REQUIREMENT
Write out exactly the lines of the entries below from the one holding "i.val).fails = 0)) ∧" to the one holding "c.val + i.val))) ∧", inclusive, and leave out all other lines.

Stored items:
——————
/-- The hypotheses of each clause of TicEventRecords are met together. -/
theorem wit_TicEventRecords :
    (∃ (s : State) (c : Fin 17) (e : EdgeIn), (c.val < 8) ∧ ((s.chan c.val).fresh = none)) ∧
    (∃ (s : State) (c : Fin 17) (e : EdgeIn), (c.val < 8) ∧ ((s.chan c.val).fresh ≠ none)) ∧
    (∃ (s : State) (c : Fin 8) (k : Nat) (rise : Bool) (ev : TicEv) (i : Nat), (s.cycleReady = true) ∧ (s.tc.step = none) ∧ ((∀ p, p < 9 → (s.port p).taking = false)) ∧ ((∀ m, m < 8 → m = c.val ∨ (s.chan m).fresh = none)) ∧ ((s.chan c.val).fresh = some (k, rise)) ∧ (s.edgeOk c.val rise = true) ∧ (s.shut c.val = false) ∧ (s.held c.val = false) ∧ ((s.chan c.val).fencedN ≠ 2) ∧ (k < 1152) ∧ (s.convert c.val k = some (ev, i)) ∧ (s.effN Obj.tic_mode c.val = 1) ∧ ((s.chan c.val).queue.length < 1024)) ∧
    (∃ (s : State) (c : Fin 8) (k : Nat) (rise : Bool) (ev : TicEv) (i : Nat), (s.cycleReady = true) ∧ (s.tc.step = none) ∧ ((∀ p, p < 9 → (s.port p).taking = false)) ∧ ((∀ m, m < 8 → m = c.val ∨ (s.chan m).fresh = none)) ∧ ((s.chan c.val).fresh = some (k, rise)) ∧ (s.edgeOk c.val rise = true) ∧ (s.shut c.val = false) ∧ (s.held c.val = false) ∧ ((s.chan c.val).fencedN ≠ 2) ∧ (k < 1152) ∧ (s.convert c.val k = some (ev, i)) ∧ (s.effN Obj.tic_mode c.val = 1) ∧ (1024 ≤ (s.chan c.val).queue.length)) ∧
    (∃ (s : State) (c : Fin 8) (k : Nat) (rise : Bool) (ev : TicEv) (i : Nat), (s.cycleReady = true) ∧ (s.tc.step = none) ∧ ((∀ p, p < 9 → (s.port p).taking = false)) ∧ ((∀ m, m < 8 → m = c.val ∨ (s.chan m).fresh = none)) ∧ ((s.chan c.val).fresh = some (k, rise)) ∧ (s.edgeOk c.val rise = true) ∧ (s.shut c.val = false) ∧ (s.held c.val = false) ∧ ((s.chan c.val).fencedN ≠ 2) ∧ (k < 1152) ∧ (s.convert c.val k = some (ev, i)) ∧ (s.effN Obj.tic_mode c.val = 2) ∧ ((s.chan c.val).presc + 1 < s.effN Obj.tic_prescale c.val)) ∧
    (∃ (s : State) (c : Fin 8) (k : Nat) (rise : Bool), (s.cycleReady = true) ∧ (s.tc.step = none) ∧ ((∀ p, p < 9 → (s.port p).taking = false)) ∧ ((∀ m, m < 8 → m = c.val ∨ (s.chan m).fresh = none)) ∧ ((s.chan c.val).fresh = some (k, rise)) ∧ (s.shut c.val = true)) ∧
    (∃ (s : State) (c : Fin 17) (e : EdgeIn) (ev : TicEv) (i : Nat), (8 ≤ c.val) ∧ (c.val < 16) ∧ (s.effT Obj.ref_enable (c.val - 8) = false) ∧ (s.edgeOk c.val e.rise = true) ∧ (s.held c.val = false) ∧ ((s.chan c.val).fencedN ≠ 2) ∧ (e.k < 1152) ∧ (s.convert c.val e.k = some (ev, i))) :=
  ⟨⟨ws_ticCandidate, 3, { k := 5 }, by decide +kernel⟩,
    ⟨ws_ticSecond, 1, { k := 5 }, by decide +kernel⟩,
    ⟨ws_ticRecord, 1, 5, true, (match (({ tc := { running := true }, tic := { chans := Vector.replicate 17 { i0 := { state := 2 } } } } : State).convert 1 5) with | some e => e.1 | none => {}), 0, by decide +kernel⟩,
    ⟨ws_ticOverrun, 1, 5, true, (match (({ tc := { running := true }, tic := { chans := Vector.replicate 17 { i0 := { state := 2 } } } } : State).convert 1 5) with | some e => e.1 | none => {}), 0, by decide +kernel⟩,
    ⟨ws_ticPrescale, 1, 5, true, (match (({ tc := { running := true }, tic := { chans := Vector.replicate 17 { i0 := { state := 2 } } } } : State).convert 1 5) with | some e => e.1 | none => {}), 0, by decide +kernel⟩,
    ⟨ws_ticShut, 1, 5, true, by decide +kernel⟩,
    ⟨ws_ticRefOff, 9, { k := 5 }, (match (({ tc := { running := true }, tic := { chans := Vector.replicate 17 { i0 := { state := 2 } } } } : State).convert 9 5) with | some e => e.1 | none => {}), 0, by decide +kernel⟩⟩

/-- The hypotheses of each clause of TicWindows are met together. -/
theorem wit_TicWindows :
    (∃ (s : State) (g : Fin 3) (rise : Bool), (s.gateOpen g.val = false) ∧ ((g.val = 2 ∧ s.reaches s.periodInstant = true) ∨ (g.val ≠ 2 ∧ s.gateActive g.val rise = true))) ∧
    (∃ (s : State) (g : Fin 3) (rise : Bool), (s.gateOpen g.val = true ∨ (g.val = 2 ∧ s.reaches s.periodInstant = false) ∨ (g.val ≠ 2 ∧ s.gateActive g.val rise = false))) ∧
    (∃ (s : State) (g : Fin 3) (rise : Bool), (s.gateOpen g.val = true) ∧ ((g.val = 2 ∧ s.reaches s.periodInstant = true ∧ s.periodInstant ≠ s.tic.perAt) ∨ (g.val ≠ 2 ∧ s.gateActive g.val rise = false))) ∧
    (∃ (s : State) (g : Fin 3) (rise : Bool), (s.gateOpen g.val = false ∨ (g.val ≠ 2 ∧ s.gateActive g.val rise = true))) ∧
    (∃ (s : State) (g : Fin 3) (rise : Bool) (c : Fin 8) (a b : TicEv), (s.gateOpen g.val = true) ∧ ((g.val = 2 ∧ s.reaches s.periodInstant = true ∧ s.periodInstant ≠ s.tic.perAt) ∨ (g.val ≠ 2 ∧ s.gateActive g.val rise = false)) ∧ (s.effN Obj.tic_gate c.val = g.val + 1) ∧ (s.effN Obj.tic_mode c.val = 2) ∧ ((s.chan c.val).winOpen = true) ∧ ((s.chan c.val).fencedN ≠ 2) ∧ ((s.chan c.val).freqFirst = some a) ∧ ((s.chan c.val).freqLast = some b) ∧ (0 < (s.chan c.val).freqN) ∧ (s.tbSelected = false) ∧ ((s.chan c.val).queue.length < 1024)) :=
  ⟨⟨ws_winOpen, 0, true, by decide +kernel⟩,
    ⟨ws_winOpenNot, 0, false, by decide +kernel⟩,
    ⟨ws_winClose, 0, false, by decide +kernel⟩,
    ⟨ws_winCloseNot, 0, true, by decide +kernel⟩,
    ⟨ws_freqRecord, 0, false, 4, {}, { u := 2 ^ 60 }, by decide +kernel⟩⟩

/-- The hypotheses of each clause of TicOverflowTablesTimebase are met together. -/
theorem wit_TicOverflowTablesTimebase :
    (∃ (s : State) (d : Fin 8) (c : Fin 8) (k : Nat) (rise : Bool) (ev : TicEv) (i : Nat) (a : TicEv), (s.cycleReady = true) ∧ (s.tc.step = none) ∧ ((∀ p, p < 9 → (s.port p).taking = false)) ∧ ((∀ m, m < 8 → m = c.val ∨ (s.chan m).fresh = none)) ∧ ((s.chan c.val).fresh = some (k, rise)) ∧ (s.edgeOk c.val rise = true) ∧ (s.shut c.val = false) ∧ (s.held c.val = false) ∧ ((s.chan c.val).fencedN ≠ 2) ∧ (k < 1152) ∧ (s.convert c.val k = some (ev, i)) ∧ (s.effN Obj.tic_mode c.val ≠ 2) ∧ (s.effT Obj.tic_diff_enable d.val = true) ∧ ((s.diff d.val).winOpen = true) ∧ (s.effN Obj.tic_diff_stop d.val = c.val) ∧ (s.effN Obj.tic_diff_start d.val ≠ c.val) ∧ ((s.diff d.val).s = some a) ∧ ((s.diff d.val).p = none) ∧ ((s.diff d.val).pairs = 0) ∧ ((s.diff d.val).queue.length < 256) ∧ (s.tbSelected = false) ∧ ((s.diff d.val).overflowed a ev = false) ∧ (a.c ≠ ev.c)) ∧
    (∃ (s : State) (d : Fin 8) (c : Fin 8) (k : Nat) (rise : Bool) (ev : TicEv) (i : Nat) (a : TicEv), (s.cycleReady = true) ∧ (s.tc.step = none) ∧ ((∀ p, p < 9 → (s.port p).taking = false)) ∧ ((∀ m, m < 8 → m = c.val ∨ (s.chan m).fresh = none)) ∧ ((s.chan c.val).fresh = some (k, rise)) ∧ (s.edgeOk c.val rise = true) ∧ (s.shut c.val = false) ∧ (s.held c.val = false) ∧ ((s.chan c.val).fencedN ≠ 2) ∧ (k < 1152) ∧ (s.convert c.val k = some (ev, i)) ∧ (s.effN Obj.tic_mode c.val ≠ 2) ∧ (s.effT Obj.tic_diff_enable d.val = true) ∧ ((s.diff d.val).winOpen = true) ∧ (s.effN Obj.tic_diff_stop d.val = c.val) ∧ (s.effN Obj.tic_diff_start d.val ≠ c.val) ∧ ((s.diff d.val).s = some a) ∧ ((s.diff d.val).p = none) ∧ ((s.diff d.val).pairs = 0) ∧ ((s.diff d.val).queue.length < 256) ∧ ((s.diff d.val).overflowed a ev = true)) ∧
    (∃ (s : State) (d : Fin 8) (a : TicEv), ((s.diff d.val).first = some a) ∧ ((s.diff d.val).pairs = 0) ∧ (2 ^ 47 ≤ s.tc.cyc - a.c)) ∧
    (∃ (s : State) (d : Fin 8) (a : TicEv), ((s.diff d.val).first = some a) ∧ (s.tc.cyc - a.c < 2 ^ 47)) ∧
    (∃ (s : State) (c : Fin 17) (i : Fin 2) (hits : List Nat), (hits.length = 1152) ∧ (hits.sum = 2 ^ s.effN Obj.tic_cal_hits) ∧ (((s.chan c.val).interp i.val).state = 0) ∧ (tablePasses hits (2 ^ s.effN Obj.tic_cal_hits) = true)) ∧
    (∃ (s : State) (c : Fin 17) (i : Fin 2) (hits : List Nat), (hits.length = 1152) ∧ (hits.sum = 2 ^ s.effN Obj.tic_cal_hits) ∧ (((s.chan c.val).interp i.val).state = 0) ∧ (tablePasses hits (2 ^ s.effN Obj.tic_cal_hits) = false) ∧ (((s.chan c.val).interp i.val).fails = 0)) ∧
    (∃ (s : State) (c : Fin 17) (i : Fin 2) (hits : List Nat), (hits.length = 1152) ∧ (hits.sum = 2 ^ s.effN Obj.tic_cal_hits) ∧ (((s.chan c.val).interp i.val).state = 0) ∧ (tablePasses hits (2 ^ s.effN Obj.tic_cal_hits) = false) ∧ (((s.chan c.val).interp i.val).fails = 1) ∧ (CanRaise s (168 + 2 * c.val + i.val))) ∧
    (∃ (s : State) (c : Fin 17) (i : Fin 2) (hits : List Nat), (hits.length = 1152) ∧ (hits.sum = 2 ^ s.effN Obj.tic_cal_hits) ∧ (((s.chan c.val).interp i.val).state = 2) ∧ ((s.chan c.val).fencedN = 1) ∧ (4 * 2 ^ s.effN Obj.tic_cal_hits ≤ (s.chan c.val).quiet + State.quietGain s s c.val) ∧ (tablePasses hits (2 ^ s.effN Obj.tic_cal_hits) = true)) ∧
    (∃ (s : State) (c : Fin 17) (i : Fin 2) (hits : List Nat), (((s.chan c.val).interp i.val).state = 2) ∧ ((s.chan c.val).quiet + State.quietGain s s c.val < 4 * 2 ^ s.effN Obj.tic_cal_hits)) ∧
    (∃ (s : State), (s.tic.tbSince.isSome = true) ∧ (s.tic.tbRun = 0) ∧ (s.tbSelected = true) ∧ (s.tic.waits = []) ∧ (CanRaise s 245)) ∧
    (∃ (s : State), (s.tic.tbSince.isSome = true) ∧ (s.tic.tbRun = 0) ∧ (s.tbSelected = true) ∧ (CanRaise s 245)) ∧
    (∃ (s : State), (s.tbSelected = true) ∧ (s.valN Obj.tic_tb_state = 2) ∧ (s.passedO s.tic.tbSince oneSec = true)) :=
  ⟨⟨ws_diffPair, 2, 1, 5, true, (match (((((((({ tc := { running := true, cyc := 2 ^ 50 }, tic := { chans := Vector.replicate 17 { i0 := { state := 2 } }, diffs := Vector.replicate 8 { winOpen := true, s := some { c := 2 ^ 50 - 9 } } } } : State).setEff Obj.tic_mode 1 0 (.n 3)).setEff Obj.tic_diff_enable 2 0 (.n 1)).setEff Obj.tic_diff_start 2 0 (.n 0)).setEff Obj.tic_diff_stop 2 0 (.n 1)).setEff Obj.tic_gate 1 0 (.n 0)).modChan 1 (fun x => { x with fresh := some (5, true) })).convert 1 5) with | some e => e.1 | none => {}), 0, { c := 2 ^ 50 - 9 }, by decide +kernel⟩,
    ⟨ws_diffPairOvf, 2, 1, 5, true, (match (((((((({ tc := { running := true, cyc := 2 ^ 50 }, tic := { chans := Vector.replicate 17 { i0 := { state := 2 } }, diffs := Vector.replicate 8 { winOpen := true, s := some { c := 0 } } } } : State).setEff Obj.tic_mode 1 0 (.n 3)).setEff Obj.tic_diff_enable 2 0 (.n 1)).setEff Obj.tic_diff_start 2 0 (.n 0)).setEff Obj.tic_diff_stop 2 0 (.n 1)).setEff Obj.tic_gate 1 0 (.n 0)).modChan 1 (fun x => { x with fresh := some (5, true) })).convert 1 5) with | some e => e.1 | none => {}), 0, {}, by decide +kernel⟩,
    ⟨ws_diffOvf, 3, {}, by decide +kernel⟩,
    ⟨ws_diffOvfNot, 3, {}, by decide +kernel⟩,
    ⟨ws_tablePass, 2, 1, List.replicate 1024 1024 ++ List.replicate 128 0, by decide +kernel⟩,
    ⟨ws_tableFailFirst, 2, 1, 1048576 :: List.replicate 1151 0, by decide +kernel⟩,
    ⟨ws_tableFailSecond, 2, 1, 1048576 :: List.replicate 1151 0, by decide +kernel⟩,
    ⟨ws_tableSingle, 2, 1, List.replicate 1024 1024 ++ List.replicate 128 0, by decide +kernel⟩,
    ⟨ws_tableNotQuiet, 2, 1, List.replicate 1024 1024 ++ List.replicate 128 0, by decide +kernel⟩,
    ⟨ws_tbLoss, by decide +kernel⟩,
    ⟨ws_tbLossWaits, by decide +kernel⟩,
    ⟨ws_tbReturn, by decide +kernel⟩⟩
——————
FINISHED TASK
    (∃ (s : State) (c : Fin 17) (i : Fin 2) (hits : List Nat), (hits.length = 1152) ∧ (hits.sum = 2 ^ s.effN Obj.tic_cal_hits) ∧ (((s.chan c.val).interp i.val).state = 0) ∧ (tablePasses hits (2 ^ s.effN Obj.tic_cal_hits) = false) ∧ (((s.chan c.val).interp i.val).fails = 0)) ∧
    (∃ (s : State) (c : Fin 17) (i : Fin 2) (hits : List Nat), (hits.length = 1152) ∧ (hits.sum = 2 ^ s.effN Obj.tic_cal_hits) ∧ (((s.chan c.val).interp i.val).state = 0) ∧ (tablePasses hits (2 ^ s.effN Obj.tic_cal_hits) = false) ∧ (((s.chan c.val).interp i.val).fails = 1) ∧ (CanRaise s (168 + 2 * c.val + i.val))) ∧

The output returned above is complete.